Within the data below, count every line that includes "fsHeard" and report the total alone.

(Provided information begins)

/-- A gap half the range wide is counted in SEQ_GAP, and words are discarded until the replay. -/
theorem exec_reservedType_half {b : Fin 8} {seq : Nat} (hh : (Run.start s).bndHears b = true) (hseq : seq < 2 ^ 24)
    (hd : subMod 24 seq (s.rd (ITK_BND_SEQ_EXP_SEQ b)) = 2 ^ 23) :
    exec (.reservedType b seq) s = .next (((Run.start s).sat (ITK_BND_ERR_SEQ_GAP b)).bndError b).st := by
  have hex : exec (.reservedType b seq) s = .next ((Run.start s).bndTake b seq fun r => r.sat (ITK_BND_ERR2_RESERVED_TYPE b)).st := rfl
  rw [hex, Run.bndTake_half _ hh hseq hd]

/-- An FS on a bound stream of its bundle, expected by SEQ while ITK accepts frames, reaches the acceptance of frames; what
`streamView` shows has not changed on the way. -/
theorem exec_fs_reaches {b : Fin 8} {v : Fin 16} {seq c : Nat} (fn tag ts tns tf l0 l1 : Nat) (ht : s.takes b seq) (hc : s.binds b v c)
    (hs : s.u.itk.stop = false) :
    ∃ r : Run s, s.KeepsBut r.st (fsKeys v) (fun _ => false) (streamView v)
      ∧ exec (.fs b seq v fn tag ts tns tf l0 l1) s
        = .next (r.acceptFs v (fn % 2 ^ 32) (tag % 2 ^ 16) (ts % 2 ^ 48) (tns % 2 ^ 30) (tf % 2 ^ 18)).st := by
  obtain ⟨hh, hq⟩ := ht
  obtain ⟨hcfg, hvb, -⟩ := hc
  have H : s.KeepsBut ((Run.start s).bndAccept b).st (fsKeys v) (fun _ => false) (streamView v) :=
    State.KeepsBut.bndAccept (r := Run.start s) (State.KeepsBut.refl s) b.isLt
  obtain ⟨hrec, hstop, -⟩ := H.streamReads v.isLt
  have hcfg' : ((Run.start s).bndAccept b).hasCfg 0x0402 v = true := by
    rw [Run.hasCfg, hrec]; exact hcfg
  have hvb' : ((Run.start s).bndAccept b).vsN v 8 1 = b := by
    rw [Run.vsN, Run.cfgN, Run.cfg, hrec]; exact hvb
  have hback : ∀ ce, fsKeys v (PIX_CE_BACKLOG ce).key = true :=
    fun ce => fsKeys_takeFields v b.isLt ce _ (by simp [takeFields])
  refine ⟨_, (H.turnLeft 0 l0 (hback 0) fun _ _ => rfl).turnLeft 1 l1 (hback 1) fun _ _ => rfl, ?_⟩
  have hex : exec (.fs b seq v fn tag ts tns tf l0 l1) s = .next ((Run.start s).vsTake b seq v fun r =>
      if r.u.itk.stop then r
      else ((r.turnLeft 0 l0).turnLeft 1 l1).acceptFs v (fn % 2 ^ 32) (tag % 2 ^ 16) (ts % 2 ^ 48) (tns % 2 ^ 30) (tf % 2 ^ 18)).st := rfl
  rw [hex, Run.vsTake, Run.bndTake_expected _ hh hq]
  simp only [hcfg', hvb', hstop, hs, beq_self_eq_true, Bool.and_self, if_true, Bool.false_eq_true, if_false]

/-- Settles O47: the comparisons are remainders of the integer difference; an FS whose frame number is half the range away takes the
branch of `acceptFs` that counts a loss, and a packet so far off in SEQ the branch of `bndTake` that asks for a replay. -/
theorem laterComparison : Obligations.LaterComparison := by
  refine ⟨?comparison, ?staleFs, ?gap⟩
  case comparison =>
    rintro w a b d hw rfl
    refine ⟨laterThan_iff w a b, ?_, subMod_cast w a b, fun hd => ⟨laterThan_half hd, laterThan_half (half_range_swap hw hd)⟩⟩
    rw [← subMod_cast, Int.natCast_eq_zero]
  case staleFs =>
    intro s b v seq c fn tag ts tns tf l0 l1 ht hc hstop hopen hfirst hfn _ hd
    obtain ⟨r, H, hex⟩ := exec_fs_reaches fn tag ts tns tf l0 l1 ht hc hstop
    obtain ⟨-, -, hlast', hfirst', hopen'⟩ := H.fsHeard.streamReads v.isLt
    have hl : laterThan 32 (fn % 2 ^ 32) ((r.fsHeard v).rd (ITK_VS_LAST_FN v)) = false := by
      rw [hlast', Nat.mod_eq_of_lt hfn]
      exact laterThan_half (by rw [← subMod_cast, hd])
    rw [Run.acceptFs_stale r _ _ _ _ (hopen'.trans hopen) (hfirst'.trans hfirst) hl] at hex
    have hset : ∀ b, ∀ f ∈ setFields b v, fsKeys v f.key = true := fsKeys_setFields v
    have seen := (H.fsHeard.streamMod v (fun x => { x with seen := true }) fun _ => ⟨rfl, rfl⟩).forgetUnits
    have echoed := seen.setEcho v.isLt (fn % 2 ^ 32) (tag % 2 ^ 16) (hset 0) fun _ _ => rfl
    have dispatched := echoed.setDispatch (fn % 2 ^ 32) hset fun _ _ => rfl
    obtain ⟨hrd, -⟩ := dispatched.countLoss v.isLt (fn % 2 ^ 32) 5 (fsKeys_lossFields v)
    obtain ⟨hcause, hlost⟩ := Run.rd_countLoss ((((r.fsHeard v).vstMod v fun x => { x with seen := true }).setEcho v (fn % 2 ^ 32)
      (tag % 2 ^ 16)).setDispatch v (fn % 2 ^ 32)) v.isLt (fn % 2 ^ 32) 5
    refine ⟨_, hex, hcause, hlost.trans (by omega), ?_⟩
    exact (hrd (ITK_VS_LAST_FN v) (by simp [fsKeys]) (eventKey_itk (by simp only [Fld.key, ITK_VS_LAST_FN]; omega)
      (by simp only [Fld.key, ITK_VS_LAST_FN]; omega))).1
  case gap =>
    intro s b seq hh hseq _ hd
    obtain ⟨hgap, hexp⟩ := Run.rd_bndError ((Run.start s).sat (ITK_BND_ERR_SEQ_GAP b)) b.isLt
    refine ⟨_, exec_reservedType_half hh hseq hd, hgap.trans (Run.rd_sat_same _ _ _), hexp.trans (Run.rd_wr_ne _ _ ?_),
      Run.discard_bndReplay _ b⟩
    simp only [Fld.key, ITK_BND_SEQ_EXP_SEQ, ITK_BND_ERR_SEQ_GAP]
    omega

(Provided information ends)

- Output of the task:
4